Ones of the biggest complaints about listening to traditional radio is having to hear the same handful of songs an inordinate number of times. That's presumably why the local ALT 103.7 is giving listeners a chance to choose what plays on the station.

Starting Jan. 29, Dallas-Fort Worth's self-proclaimed "new alternative" is soliciting listener feedback through a new campaign it's calling "ctrl+ALT+del" -- emphasis on the "alt," obviously. Essentially how it works is when fans hear a song they like, they're encouraged to text "like" to 96750. Hear one you loathe? Text "dislike" to the same number. In theory, this will dictate which tunes stay on rotation and which ones are removed.

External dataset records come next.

-- ==== Sys2Proof/Machine/Matcher.lean ====
section
/-! DEFINITION. The LZ77 window matcher and the operation `MATCH` (41_window_matcher.md): the
exhaustive search of R121 to R124 (R127 leaves the method free, not the result). -/

namespace Sys2Proof.Machine

/-- Number of equal leading elements of two sequences, at most `cap`: counting stops at the first
mismatch (R123 a). -/
def runLength {α : Type} [DecidableEq α] : Nat → List α → List α → Nat
  | 0, _, _ => 0
  | _ + 1, [], _ => 0
  | _ + 1, _ :: _, [] => 0
  | cap + 1, x :: xs, y :: ys => if x = y then runLength cap xs ys + 1 else 0

/-- The two caps on a match length (R122, R123 c): 264 and the remaining input length. -/
def matchCap (data : List Byte) (pos : Nat) : Nat := min Config.refMax (data.length - pos)

/-- `match_length(d)` (R122): how far the bytes from `pos` agree with the bytes from `pos - d`. The
second run may reach past `pos` (R123 b). -/
def matchLength (data : List Byte) (pos d : Nat) : Nat :=
  runLength (matchCap data pos) (data.drop pos) (data.drop (pos - d))

/-- The loop of R124 over `k` further candidates from distance `d` up, keeping the best pair so far;
a candidate replaces it only when strictly longer, so ties keep the smaller distance. -/
def searchFrom (data : List Byte) (pos : Nat) : Nat → Nat → Nat × Nat → Nat × Nat
  | 0, _, best => best
  | k + 1, d, best =>
    if best.1 < matchLength data pos d then
      searchFrom data pos k (d + 1) (matchLength data pos d, d)
    else searchFrom data pos k (d + 1) best

/-- `match(data, pos)` (R120, R124, R125): `none` exactly at `pos = 0`, otherwise the longest match
among the distances `1 .. min(pos, 8192)` (R121), nearest first on ties. -/
def matchAt (data : List Byte) (pos : Nat) : Option (Nat × Nat) :=
  if pos = 0 then none
  else some (searchFrom data pos (min pos Config.window - 1) 2 (matchLength data pos 1, 1))

/-- `MATCH` (R130): query the matcher on `IN` at `POS`; a cursor beyond the buffer is `E_INVARIANT`
(R131). -/
def execMatch (s : State) : Host.Outcome State Fault Refusal :=
  .next (if s.inLen < s.posReg then s.raise .eInvariant 0
    else (s.setMatch (matchAt s.mem.inp s.posReg)).finish)

end Sys2Proof.Machine
end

According to a statement, tracks that receive a "ridiculous number" of dislikes will be immediately pulled. "We aren't even going to wait until they end to yank them off the radio!" says the station. (GuideLive has inquired as to exactly how many dislikes is "ridiculous.")

For an indie music fan like myself, the lineup has been a mostly enjoyable mix of artists with wide public appeal, but less mainstream exposure than top 40 stations. Think bands like Tegan and Sara, Bishop Briggs, and Moon Taxi played alongside beloved rock bands like Red Hot Chili Peppers and Foo Fighters, much like you might hear on KXT (91.7 FM), NPR's local music affiliate.

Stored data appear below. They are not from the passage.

/-- R200, R201, R232: the one-step stages of the composites. `ENCRAW`'s serializer appends the clamped
pairs to `MID` and the encoder's loop begins at the start of `MID`; `DECRAW`'s deserializer appends
the timings of `MID` to `TOUT` and ends; each is `E_CAPACITY` where its output does not fit, and an
odd `MID` is `E_ODD`. That a stage is one step is the model's (log entry 4), and what `pos` and the
other working registers hold after an error is log entry 6. -/
def Obligations.CompositeStageSteps : Prop :=
  ∀ s : State, NoResetNext s → s.st = .busy →
    (s.seq = .ser →
      (fits s.par.capMid (s.midLen + 2 * s.tinLen) = true →
        step s = .next { s.passRead with
          mem := { s.mem with mid := s.mem.mid ++ ser s.mem.tin }
          seq := .enc .mid, pos := 0, blockStart := 0 }) ∧
      (fits s.par.capMid s.midLen = true → fits s.par.capMid (s.midLen + 2 * s.tinLen) = false →
        step s = .next (s.passRead.raise .eCapacity 0))) ∧
    (s.seq = .des →
      (s.midLen % 2 = 1 → step s = .next (s.passRead.raise .eOdd 0)) ∧
      ∀ ts, des s.mem.mid = .ok ts →
        (fits s.par.capTout (s.toutLen + ts.length) = true →
          step s = .next { s.passRead with
            mem := { s.mem with tout := s.mem.tout ++ ts }, st := .done, seq := .op }) ∧
        (fits s.par.capTout s.toutLen = true →
          fits s.par.capTout (s.toutLen + ts.length) = false →
          step s = .next (s.passRead.raise .eCapacity 0)))
end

Unlike KXT, however, ALT 103.7 still has commercials and still plays certain songs on repeat excessively. In the three or so hours I listened this morning, I heard "Up All Night" by Beck three times, which was enough for me text in a prompt "dislike." This from the girl who deemed Beck's Colors as one of her favorite albums of 2017.

In that same amount of time, I did not hear a song "yanked" off the air.

Preliminary reviews on the radio station's Facebook page have been mixed: Some listeners appreciated the interactivity while others complained about having to text and drive on their commute. Time will tell if this experiment actually leads to a worthwhile programming roadmap for the station or if it generates nothing more than a lot of worthless text messages. And yes, messaging and data rates may apply.